REGISTRATION NUMBER: 5207/FMS/BBA/S18
INTERNATIONAL ISLAMIC UNIVERSITY ISLAMABAD | BBA 38
INTERNATIONAL BUSINESS AND WTO

Globalization generates wealth but it also takes away. How??

Globalization can be defined as the process in which businesses, organizations, and countries begin operating on
an international scale. Globalization aims to benefit individual economies around the world by making markets
more efficient, increasing competition, limiting military conflicts, and spreading wealth more equally.

Globalization Benefits World Economies

The Milken Institute's "Globalization of the World Economy" report of 2003 highlighted many of the benefits
associated with globalization while outlining some of the associated risks that governments and investors should
consider, and the principles of this report remain relevant.

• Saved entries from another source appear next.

theorem silent_of_mem_absorbProgram {m : List Byte} : ∀ i ∈ absorbProgram m, Silent i := by
  have hfull : ∀ i ∈ (fullBlocks m).map Instr.absorb, Silent i := by
    simp only [fullBlocks, List.mem_map, List.mem_range]
    rintro _ ⟨_, ⟨b, hb, rfl⟩, rfl⟩
    exact ⟨Instr.noConfusion, beq_iff_eq.2 (length_block hb), fun _ => rfl⟩
  simp only [absorbProgram, List.forall_mem_append, List.forall_mem_cons]
  exact ⟨⟨⟨Instr.noConfusion, rfl, fun _ => rfl⟩, hfull⟩,
    ⟨Instr.noConfusion, beq_iff_eq.2 (length_finalPart m), fun _ => rfl⟩, by simp⟩

/-- Whatever the lanes hold, the commands of HASH before SQUEEZE leave the SHA3-256 state of the message. -/
theorem lanesAfter_absorbProgram (m : List Byte) (a : Lanes) :
    lanesAfter (absorbProgram m) a = absorbMessage zeroLanes (pad m) := by
  rw [absorbMessage_pad]
  simp [lanesAfter, absorbProgram, commandBody, List.foldl_map]

theorem wellFormed_of_mem_hashProgram {m : List Byte} : ∀ i ∈ hashProgram m, i.wellFormed = true := by
  rw [hashProgram_eq, List.forall_mem_append]
  exact ⟨fun i hi => (silent_of_mem_absorbProgram i hi).wellFormed, by simp [Instr.wellFormed]⟩

/-- The commands of HASH, in normal mode: the state is absorbed, and SQUEEZE answers its digest. -/
theorem execAll_hashProgram {s : State} (hn : s.normal) (m : List Byte) :
    execAll (hashProgram m) s = .next
      ((s.completed (absorbMessage zeroLanes (pad m)) (m.length / 136 + 2)).answered
        (absorbMessage zeroLanes (pad m)) (squeezeBytes (absorbMessage zeroLanes (pad m)))) := by
  have habsorb := execAll_of_silent (silent_of_mem_absorbProgram (m := m)) hn
  rw [lanesAfter_absorbProgram, length_absorbProgram] at habsorb
  have hsqueeze := exec_of_normal (i := .squeeze)
    (s := s.completed (absorbMessage zeroLanes (pad m)) (m.length / 136 + 2)) hn Instr.noConfusion rfl
  rw [hashProgram_eq, execAll_append habsorb, execAll_cons hsqueeze]
  rfl

/-- Settles O47: the issued commands run one after the other; those before SQUEEZE answer no bytes and leave
`Absorb(0, pad(M))`, which SQUEEZE reads. -/
theorem hashCommandsComputeSha3 : Obligations.HashCommandsComputeSha3 := by
  intro s m rest hn hp
  have hrun := run_issue wellFormed_of_mem_hashProgram hp
  have hall := execAll_hashProgram (s := { s with pending := rest }) hn m
  exact ⟨_, hrun.trans hall, rfl, rfl, rfl, rfl, rfl, rfl⟩

end Sys2Proof.Machine
end

section
/-!
The permutation (spec/41_permutation.md): the step mappings lane by lane (R101 to R107), the round (R108), the permutation
(R109), and the round constants (R105, R106, R116).
-/
namespace Sys2Proof.Machine

/-! ### The step mappings on the lanes (R101 to R107) -/

theorem get_parities (a : Lanes) (x : Fin 5) : (parities a).get x =
    laneAt a x 0 ^^^ laneAt a x 1 ^^^ laneAt a x 2 ^^^ laneAt a x 3 ^^^ laneAt a x 4 := by
  simp [parities, Vector.get_eq_getElem]

theorem get_thetaMix (c : Vector Lane 5) (x : Fin 5) :
    (thetaMix c).get x = c.get (x - 1) ^^^ rotl (c.get (x + 1)) 1 := by
  simp [thetaMix, Vector.get_eq_getElem]

theorem laneAt_theta (a : Lanes) (x y : Fin 5) :
    laneAt (theta a) x y =
      laneAt a x y ^^^ ((parities a).get (x - 1) ^^^ rotl ((parities a).get (x + 1)) 1) := by
  rw [theta, laneAt_lanesOf, get_thetaMix]

theorem laneAt_chi (a : Lanes) (x y : Fin 5) :
    laneAt (chi a) x y = laneAt a x y ^^^ (~~~(laneAt a (x + 1) y) &&& laneAt a (x + 2) y) :=
  laneAt_lanesOf _ x y

theorem laneIndex_eq_zero_iff (x y : Fin 5) : laneIndex x y = 0 ↔ x = 0 ∧ y = 0 := by
  simp only [laneIndex, Fin.ext_iff, Fin.val_zero]
  omega

theorem laneAt_iota (a : Lanes) (i : Fin 24) (x y : Fin 5) :
    laneAt (iota a i) x y = if x = 0 ∧ y = 0 then laneAt a 0 0 ^^^ rc i else laneAt a x y := by
  simp only [← laneIndex_eq_zero_iff]
  exact readLane_writeLane a 0 _ _

/-! ### The closed form of the rho and pi traversal (R103) -/

/-- Writes to distinct lanes do not disturb each other: a lane written once holds what was written. -/
theorem readLane_foldl_writeLane_of_mem (f : Fin 25 × Fin 25 × Nat → Lane) {ws : List (Fin 25 × Fin 25 × Nat)}
    (hd : (ws.map fun w => w.2.1).Nodup) {w : Fin 25 × Fin 25 × Nat} (hw : w ∈ ws) (b : Lanes) :
    readLane (ws.foldl (fun acc v => writeLane acc v.2.1 (f v)) b) w.2.1 = f w := by
  induction ws generalizing b with
  | nil => cases hw
  | cons v vs ih =>
    obtain ⟨hv, hvs⟩ := List.nodup_cons.1 hd
    rw [List.foldl_cons]
    obtain rfl | hw := List.mem_cons.1 hw
    · have hne : ∀ u ∈ vs, w.2.1 ≠ u.2.1 := fun u hu h => hv (List.mem_map.2 ⟨u, hu, h.symm⟩)
      rw [readLane_foldl_writeLane_of_ne f vs hne, readLane_writeLane_same]
    · exact ih hvs hw _

/-- A step of the traversal puts its source lane, rotated, into its destination lane. -/
theorem readLane_rhoPi_of_mem (a : Lanes) {w : Fin 25 × Fin 25 × Nat} (hw : w ∈ rhoPiSteps) :
    readLane (rhoPi a) w.2.1 = rotl (readLane a w.1) w.2.2 := by
  rw [rhoPi_eq_writes]
  exact readLane_foldl_writeLane_of_mem (fun v => rotl (readLane a v.1) v.2.2) (by decide) hw a

/-- The offsets `r[x,y]`, by flat index (R103). -/
def rhoOffsets : Vector Nat 25 :=
  #v[0, 1, 62, 28, 27, 36, 44, 6, 55, 20, 3, 10, 43, 25, 39, 41, 45, 15, 21, 8, 18, 2, 61, 56, 14]

/-- The traversal takes every lane but (0,0) to its place, with its offset of the table. -/
theorem mem_rhoPiSteps : ∀ x y : Fin 5, laneIndex x y ≠ 0 →
    (laneIndex x y, laneIndex y (2 * x + 3 * y), rhoOffsets.get (laneIndex x y)) ∈ rhoPiSteps := by
  decide

theorem laneAt_rhoPi (a : Lanes) (x y : Fin 5) :
    laneAt (rhoPi a) y (2 * x + 3 * y) = rotl (laneAt a x y) (rhoOffsets.get (laneIndex x y)) := by
  by_cases h : laneIndex x y = 0
  · have hdest : laneIndex y (2 * x + 3 * y) = 0 := by
      obtain ⟨rfl, rfl⟩ := (laneIndex_eq_zero_iff x y).1 h
      rfl
    have hoffset : rhoOffsets.get 0 = 0 := rfl
    rw [laneAt, laneAt, hdest, h, hoffset, rotl_zero, readLane_rhoPi_zero]
  · exact (readLane_rhoPi_of_mem a (mem_rhoPiSteps x y h) :)

/-! ### The commands of the step mappings (R110 to R113) -/

/-- Settles O18: THETA's lanes by `laneAt_theta`, with the parities written out. -/
theorem thetaMixesColumns : Obligations.ThetaMixesColumns := by
  refine fun s hn => ⟨theta s.engine.lanes, exec_of_normal hn Instr.noConfusion rfl, fun x y => ?_⟩
  rw [laneAt_theta, get_parities, get_parities]

/-- Settles O19: the traversal's writes are to distinct lanes, so each lane is the closed form's; its orbit is a closed
table. -/
theorem rhopiIsTheClosedForm : Obligations.RhopiIsTheClosedForm :=
  ⟨fun s hn => ⟨rhoPi s.engine.lanes, exec_of_normal hn Instr.noConfusion rfl, laneAt_rhoPi s.engine.lanes⟩,
    by decide⟩

/-- Settles O20: CHI's lanes by `laneAt_chi`. -/
theorem chiCombinesRows : Obligations.ChiCombinesRows :=
  fun s hn => ⟨chi s.engine.lanes, exec_of_normal hn Instr.noConfusion rfl, laneAt_chi s.engine.lanes⟩

/-- Settles O21: IOTA's lanes by `laneAt_iota`. -/
theorem iotaXorsOneLane : Obligations.IotaXorsOneLane :=
  fun s i hn => ⟨iota s.engine.lanes i, exec_of_normal hn Instr.noConfusion rfl, laneAt_iota s.engine.lanes i⟩

/-! ### The round and the permutation (R108, R109) -/

theorem silent_theta : Silent .theta := ⟨Instr.noConfusion, rfl, fun _ => rfl⟩

theorem silent_rhopi : Silent .rhopi := ⟨Instr.noConfusion, rfl, fun _ => rfl⟩

theorem silent_chi : Silent .chi := ⟨Instr.noConfusion, rfl, fun _ => rfl⟩

theorem silent_iota (i : Fin 24) : Silent (.iota i) := ⟨Instr.noConfusion, rfl, fun _ => rfl⟩

theorem silent_round (i : Fin 24) : Silent (.round i) := ⟨Instr.noConfusion, rfl, fun _ => rfl⟩

theorem silent_permute : Silent .permute := ⟨Instr.noConfusion, rfl, fun _ => rfl⟩

theorem lanesAfter_roundSteps (i : Fin 24) (a : Lanes) :
    lanesAfter [.theta, .rhopi, .chi, .iota i] a = rnd a i := rfl

theorem lanesAfter_rounds (is : List (Fin 24)) (a : Lanes) :
    lanesAfter (is.map .round) a = is.foldl rnd a :=
  List.foldl_map

/-- In normal mode a command leaves the lanes that a program leaves, if its body does what theirs do in turn. -/
theorem exec_of_lanesAfter {i : Instr} (hi : Silent i) {is : List Instr} (his : ∀ j ∈ is, Silent j)
    {s : State} (hbody : (commandBody i s.engine.lanes).1 = lanesAfter is s.engine.lanes) (hn : s.normal) :
    ∃ u, execAll is s = .next u ∧ exec i s = .next (s.answered u.engine.lanes []) := by
  refine ⟨_, execAll_of_silent his hn, ?_⟩
  rw [exec_of_normal hn hi.ne_rdstatus hi.wellFormed, hi.bytes_eq_nil, hbody]
  rfl

/-- Settles O22: the body of ROUND is those of the four commands in turn. -/
theorem roundIsFourSteps : Obligations.RoundIsFourSteps := by
  intro s i hn
  have hsteps : ∀ j ∈ [.theta, .rhopi, .chi, .iota i], Silent j := by
    simp [silent_theta, silent_rhopi, silent_chi, silent_iota]
  exact exec_of_lanesAfter (silent_round i) hsteps (lanesAfter_roundSteps i _).symm hn

/-- Settles O23: the body of PERMUTE is those of the 24 rounds in turn. -/
theorem permuteIsTwentyFourRounds : Obligations.PermuteIsTwentyFourRounds := by
  intro s hn
  have hrounds : ∀ j ∈ (List.finRange 24).map .round, Silent j :=
    List.forall_mem_map.2 fun i _ => silent_round i
  exact exec_of_lanesAfter silent_permute hrounds (lanesAfter_rounds _ _).symm hn

/-! ### The round constants (R105, R106, R116) -/

theorem rc_eq_rcFromLfsr : ∀ i : Fin 24, rc i = rcFromLfsr i := by decide

/-- Bits 0, 1, 3, 7, 15, 31 and 63 are the mask. -/
theorem rc_bits_within_mask : ∀ i : Fin 24, rc i &&& ~~~0x800000008000808B#64 = 0#64 := by decide

/-- Settles O24: both clauses by the 24 values of the table. -/
theorem roundConstantsComeFromTheLfsr : Obligations.RoundConstantsComeFromTheLfsr :=
  fun i => ⟨rc_eq_rcFromLfsr i, rc_bits_within_mask i⟩

/-- Settles O25: RDRC's body keeps the lanes and answers the constant. -/
theorem rdrcAnswersTheConstant : Obligations.RdrcAnswersTheConstant :=
  fun _ _ hn => exec_of_normal hn Instr.noConfusion rfl

end Sys2Proof.Machine
end

section
/-!
Squeezing and lane access (spec/42_squeeze_access.md): SQUEEZE (R140, R141), RDLANE and WRLANE (R142, R143), and RDSTATUS
(R144).
-/
namespace Sys2Proof.Machine

/-! ### The digest (R140, R141) -/

/-- The loop of R140 visits lanes 0 to 3 first, and their 32 bytes are all that is taken. -/
theorem squeezeBytes_eq (a : Lanes) : squeezeBytes a =
    le64bytes (readLane a 0) ++ le64bytes (readLane a 1) ++
      le64bytes (readLane a 2) ++ le64bytes (readLane a 3) := by
  obtain ⟨rest, hfirst⟩ : ∃ rest, squeezeBytes a =
      (le64bytes (readLane a 0) ++ le64bytes (readLane a 1) ++
        le64bytes (readLane a 2) ++ le64bytes (readLane a 3) ++ rest).take 32 := ⟨_, rfl⟩
  rw [hfirst, List.take_left' (by simp)]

Some of the benefits of globalization include:

Globalization provides businesses with a competitive advantage by allowing them to source raw materials where
they are inexpensive. Globalization also gives organizations the opportunity to take advantage of lower labor
costs in developing countries, while leveraging the technical expertise and experience of more developed
economies. With globalization, different parts of a product may be made in different regions of the world.
Globalization has long been used by the automotive industry, for instance, where different parts of a car may be
manufactured in different countries. Businesses in several different countries may be involved in producing even
seemingly simple products such as cotton T-shirts. Globalization affects services too. Many businesses located in
the United States have outsourced their call centers or information technology services to companies in India. As
part of the North American Free Trade Agreement (NAFTA), U.S. automobile companies relocated their
operations to Mexico, where labor costs are lower. The result is more jobs in countries where jobs are needed,
which can have a positive effect on the national economy and result in a higher standard of living. China is a
prime example of a country that has benefited immensely from globalization. Another example is Vietnam, where
globalization has contributed to an increase in the prices for rice, lifting many poor rice farmers out of poverty.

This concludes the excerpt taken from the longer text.